[SOURCE MATERIAL]:
-- ==== Sys2Proof/Machine/Widths.lean ====
section
/-! DEFINITION. The derived widths of R9. -/

namespace Sys2Proof

/-- The search of `clog2`: the first `w` from the given one on with `n <= 2^w`, within `fuel` tries. -/
def clog2From (n : Nat) : Nat → Nat → Nat
  | 0, w => w
  | fuel + 1, w => if n ≤ 2 ^ w then w else clog2From n fuel (w + 1)

/-- `clog2(n)`, the least `w >= 0` with `2^w >= n` (R9); `n` tries are enough. -/
def clog2 (n : Nat) : Nat := clog2From n n 0

/-- `PTR_W = max(1, clog2(CAPACITY))`, bits of a slot index (R9). -/
def Config.ptrWidth (c : Config) : Nat := max 1 (clog2 c.capacity)

/-- `CNT_W = clog2(CAPACITY + 1)`, bits of a count and of the `offset` port (R9, R46). -/
def Config.cntWidth (c : Config) : Nat := clog2 (c.capacity + 1)

/-- The width `3 + CNT_W + DATA_WIDTH` of the canonical command word (R57). -/
def Config.wordWidth (c : Config) : Nat := 3 + c.cntWidth + c.dataWidth

end Sys2Proof
end

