/-- R76: PUSHOV always succeeds; on a full buffer `tail` advances in the same step; the element is stored at
`head mod CAPACITY` of the head before the step, every other slot reads as before; a buffer that was full is full after it. -/
def Obligations.PushovAlwaysStores : Prop :=
  (∀ off din, decodeCommand ⟨2, off, din⟩ = .pushov din) ∧
  ∀ (s : State) (din : Nat), ∃ t, exec (.pushov din) s = .next t ∧ t.Answers .ok ∧
    t.head = s.head + 1 ∧ t.tail = (if s.head - s.tail = s.config.capacity then s.tail + 1 else s.tail) ∧
    (∀ a, Memory.read t.storage a = if a = s.head % s.config.capacity then some din else Memory.read s.storage a) ∧
    t.regs = (if s.head - s.tail = s.config.capacity
      then ⟨inc s.config.capacity s.regs.rdPtr, inc s.config.capacity s.regs.wrPtr, s.regs.cnt⟩
      else ⟨s.regs.rdPtr, inc s.config.capacity s.regs.wrPtr, s.regs.cnt + 1⟩) ∧
    t.config = s.config ∧ t.inputs = s.inputs ∧
    (s.tail ≤ s.head → t.empty = false ∧ (t.full = true ↔ t.count = s.config.capacity) ∧
      (s.full = true → t.full = true))

/-- R81: POP is refused with BufferEmpty exactly when `head == tail`, and then nothing changes; otherwise it returns the live
element at `tail mod CAPACITY`, which has been written, advances `tail` and changes no slot and no `head`. -/
def Obligations.PopReturnsTheOldest : Prop :=
  (∀ off din, decodeCommand ⟨3, off, din⟩ = .pop) ∧
  ∀ s : State,
    (s.head = s.tail → ∃ t, exec .pop s = .next t ∧ s.OnlyAnswers t .bufferEmpty) ∧
    (s.head ≠ s.tail → ∃ t v, exec .pop s = .next t ∧
      t = { s with
        tail := s.tail + 1
        regs := ⟨inc s.config.capacity s.regs.rdPtr, s.regs.wrPtr, s.regs.cnt - 1⟩
        response := some ⟨.ok, v⟩ } ∧
      (s.Inv → Memory.read s.storage (s.tail % s.config.capacity) = some v ∧ t.count + 1 = s.count ∧
        t.full = false ∧ (t.empty = true ↔ t.count = 0)))

/-- R84: PEEK is refused with OutOfRange exactly when `offset >= head - tail`; otherwise it returns the element at
`(tail + offset) mod CAPACITY`, which has been written; nothing changes in either case, a second PEEK of the same offset
returns the same (R40), and `PEEK 0` returns what POP returns. -/
def Obligations.PeekInspectsWithoutChange : Prop :=
  (∀ off din, decodeCommand ⟨4, off, din⟩ = .peek off) ∧
  ∀ (s : State) (offset : Nat),
    (s.head - s.tail ≤ offset → ∃ t, exec (.peek offset) s = .next t ∧ s.OnlyAnswers t .outOfRange) ∧
    (offset < s.head - s.tail → ∃ t v, exec (.peek offset) s = .next t ∧
      t = { s with response := some ⟨.ok, v⟩ } ∧ exec (.peek offset) t = .next t ∧
      (s.Inv → Memory.read s.storage ((s.tail + offset) % s.config.capacity) = some v) ∧
      (offset = 0 → ∃ u, exec .pop s = .next u ∧ u.Returns v))
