-- ==== Sys2Proof/Laws/Pointers.lean ====
section
/-! SUPPORT. The pointer arithmetic of R24 and R25 as plain `mod`, and the derived widths of R9. -/

namespace Sys2Proof

theorem clog2From_spec {n : Nat} : ∀ {fuel w : Nat}, n ≤ 2 ^ (w + fuel) → n ≤ 2 ^ clog2From n fuel w
  | 0, w, h => by simpa [clog2From] using h
  | fuel + 1, w, h => by
    unfold clog2From
    split
    · assumption
    · exact clog2From_spec (by simpa [Nat.add_assoc, Nat.add_comm 1 fuel] using h)

theorem clog2From_le {n k : Nat} (hk : n ≤ 2 ^ k) : ∀ {fuel w : Nat}, w ≤ k → clog2From n fuel w ≤ k
  | 0, w, h => by simpa [clog2From] using h
  | fuel + 1, w, h => by
    unfold clog2From
    split
    · exact h
    · next hn =>
      refine clog2From_le hk (Nat.lt_of_le_of_ne h fun e => hn ?_)
      rw [e]; exact hk

/-- `n <= 2^clog2(n)` (R9). -/
theorem le_two_pow_clog2 (n : Nat) : n ≤ 2 ^ clog2 n :=
  clog2From_spec (by simpa using Nat.lt_two_pow_self.le)

/-- `clog2(n)` is the least such width (R9). -/
theorem clog2_le {n k : Nat} (h : n ≤ 2 ^ k) : clog2 n ≤ k := clog2From_le h (Nat.zero_le k)

/-- A slot index fits `PTR_W` bits (R9, R21). -/
theorem Config.slot_lt_two_pow_ptrWidth (c : Config) {a : Nat} (h : a < c.capacity) : a < 2 ^ c.ptrWidth :=
  h.trans_le ((le_two_pow_clog2 _).trans (Nat.pow_le_pow_right (by decide) (le_max_right _ _)))

/-- A count fits `CNT_W` bits (R9, R49). -/
theorem Config.count_lt_two_pow_cntWidth (c : Config) {n : Nat} (h : n ≤ c.capacity) : n < 2 ^ c.cntWidth :=
  (Nat.lt_succ_of_le h).trans_le (le_two_pow_clog2 _)

namespace Machine

/-- `(h + 1) mod CAPACITY == inc(h mod CAPACITY)` (R24). -/
theorem inc_mod {capacity : Nat} (hc : 1 ≤ capacity) (h : Nat) : inc capacity (h % capacity) = (h + 1) % capacity := by
  have hlt : h % capacity < capacity := Nat.mod_lt h hc
  rw [(Nat.mod_add_mod h capacity 1).symm]
  unfold inc
  split
  · next he => rw [he, Nat.mod_self]
  · next he => exact (Nat.mod_eq_of_lt (by omega)).symm

/-- `(t + k) mod CAPACITY == add_wrap(t mod CAPACITY, k)` (R25). -/
theorem addWrap_mod {capacity k : Nat} (hc : 1 ≤ capacity) (hk : k ≤ capacity) (t : Nat) :
    addWrap capacity (t % capacity) k = (t + k) % capacity := by
  have hlt : t % capacity < capacity := Nat.mod_lt t hc
  rw [(Nat.mod_add_mod t capacity k).symm]
  unfold addWrap
  split
  · next he => rw [Nat.mod_eq_sub_mod he]; exact (Nat.mod_eq_of_lt (by omega)).symm
  · next he => exact (Nat.mod_eq_of_lt (by omega)).symm

theorem inc_lt {capacity p : Nat} (h : p < capacity) : inc capacity p < capacity := by
  unfold inc; split <;> omega

end Machine

end Sys2Proof
end

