/-- PUSHes that fit are all accepted and leave their elements at the end of the list, in order. -/
theorem fifoRun_pushes {capacity : Nat} {es q : List Nat} (hfit : q.length + es.length ≤ capacity) :
    (fifoRun capacity (es.map fun e => Input.ofInstr (.push e)) q).1.map CycleOutputs.response =
        es.map (fun _ => some (.ok, none)) ∧
      (fifoRun capacity (es.map fun e => Input.ofInstr (.push e)) q).2 = q ++ es := by
  induction es generalizing q with
  | nil => exact ⟨rfl, (List.append_nil q).symm⟩
  | cons e es ih =>
    rw [List.length_cons] at hfit
    have hroom : q.length ≠ capacity := by omega
    have hrest : (q ++ [e]).length + es.length ≤ capacity := by
      rw [List.length_append, List.length_singleton]
      omega
    obtain ⟨hresponses, hqueue⟩ := ih hrest
    simp only [List.map_cons, fifoRun, fifoCycle_push_room hroom, hresponses, hqueue, List.append_assoc,
      List.singleton_append, and_self]

/-- As many POPs as there are elements, or fewer, return them from the oldest on and leave the others. -/
theorem fifoRun_pops (capacity : Nat) {n : Nat} {q : List Nat} (hn : n ≤ q.length) :
    (fifoRun capacity (List.replicate n (Input.ofInstr .pop)) q).1.map CycleOutputs.response =
        (q.take n).map (fun v => some (.ok, some v)) ∧
      (fifoRun capacity (List.replicate n (Input.ofInstr .pop)) q).2 = q.drop n := by
  induction n generalizing q with
  | zero => exact ⟨rfl, rfl⟩
  | succ n ih =>
    match q, hn with
    | v :: rest, hn =>
      obtain ⟨hresponses, hqueue⟩ := ih (Nat.le_of_succ_le_succ hn)
      simp only [List.replicate_succ, fifoRun, fifoCycle_pop_cons, List.map_cons, hresponses, hqueue,
        List.take_succ_cons, List.drop_succ_cons, and_self]

/-- A list filled from empty and drained returns the elements in order and is empty again. -/
theorem fifoRun_fill_drain {capacity : Nat} {es : List Nat} (hfit : es.length ≤ capacity) :
    (fifoRun capacity (es.map (fun e => Input.ofInstr (.push e)) ++ es.map fun _ => Input.ofInstr .pop) []).1.map
        CycleOutputs.response = es.map (fun _ => some (.ok, none)) ++ es.map (fun e => some (.ok, some e)) ∧
      (fifoRun capacity (es.map (fun e => Input.ofInstr (.push e)) ++ es.map fun _ => Input.ofInstr .pop) []).2 = [] := by
  obtain ⟨hpushed, hfilled⟩ := fifoRun_pushes (q := []) (by simpa using hfit)
  obtain ⟨hpopped, hdrained⟩ := fifoRun_pops capacity (le_refl es.length)
  rw [List.take_length] at hpopped
  rw [List.drop_length] at hdrained
  rw [List.nil_append] at hfilled
  have hpops : (es.map fun _ => Input.ofInstr .pop) = List.replicate es.length (Input.ofInstr .pop) := List.map_const'
  rw [hpops, fifoRun_append, hfilled, List.map_append, hpushed, hpopped]
  exact ⟨rfl, hdrained⟩
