-- ==== Sys2Proof/Word.lean ====
section
/-! DEFINITION. The widths of the engine's values (00_scope.md R4): a byte, a 16-bit register or CRC, a 32-bit zigzag,
varint or delta pattern, a 64-bit series element or port value. -/

namespace Sys2Proof

/-- `u8` (R4). -/
abbrev Byte := BitVec 8

/-- `u16`: the CRC, register addresses, counts and values, element counts and lengths (R4, R13). -/
abbrev Half := BitVec 16

/-- A 32-bit pattern, read as `u32` or `i32` by the command that uses it (R4, R23). -/
abbrev Word := BitVec 32

/-- A 64-bit pattern: a series element (R33) or the data of the host port (R43). -/
abbrev Dword := BitVec 64

end Sys2Proof
end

[WHAT YOU NEED TO DO]: Each line in the entries above, starting at the line with "is stored at" and ending at the line with "regs := ⟨inc", is to be printed exactly, and only those lines.

[OUTPUT FOR THIS EXERCISE]:
/-- R76: PUSHOV always succeeds; on a full buffer `tail` advances in the same step; the element is stored at
`head mod CAPACITY` of the head before the step, every other slot reads as before; a buffer that was full is full after it. -/
def Obligations.PushovAlwaysStores : Prop :=
  (∀ off din, decodeCommand ⟨2, off, din⟩ = .pushov din) ∧
  ∀ (s : State) (din : Nat), ∃ t, exec (.pushov din) s = .next t ∧ t.Answers .ok ∧
    t.head = s.head + 1 ∧ t.tail = (if s.head - s.tail = s.config.capacity then s.tail + 1 else s.tail) ∧
    (∀ a, Memory.read t.storage a = if a = s.head % s.config.capacity then some din else Memory.read s.storage a) ∧
    t.regs = (if s.head - s.tail = s.config.capacity
      then ⟨inc s.config.capacity s.regs.rdPtr, inc s.config.capacity s.regs.wrPtr, s.regs.cnt⟩
      else ⟨s.regs.rdPtr, inc s.config.capacity s.regs.wrPtr, s.regs.cnt + 1⟩) ∧
    t.config = s.config ∧ t.inputs = s.inputs ∧
    (s.tail ≤ s.head → t.empty = false ∧ (t.full = true ↔ t.count = s.config.capacity) ∧
      (s.full = true → t.full = true))

/-- R81: POP is refused with BufferEmpty exactly when `head == tail`, and then nothing changes; otherwise it returns the live
element at `tail mod CAPACITY`, which has been written, advances `tail` and changes no slot and no `head`. -/
def Obligations.PopReturnsTheOldest : Prop :=
  (∀ off din, decodeCommand ⟨3, off, din⟩ = .pop) ∧
  ∀ s : State,
    (s.head = s.tail → ∃ t, exec .pop s = .next t ∧ s.OnlyAnswers t .bufferEmpty) ∧
    (s.head ≠ s.tail → ∃ t v, exec .pop s = .next t ∧
      t = { s with
        tail := s.tail + 1
        regs := ⟨inc s.config.capacity s.regs.rdPtr, s.regs.wrPtr, s.regs.cnt - 1⟩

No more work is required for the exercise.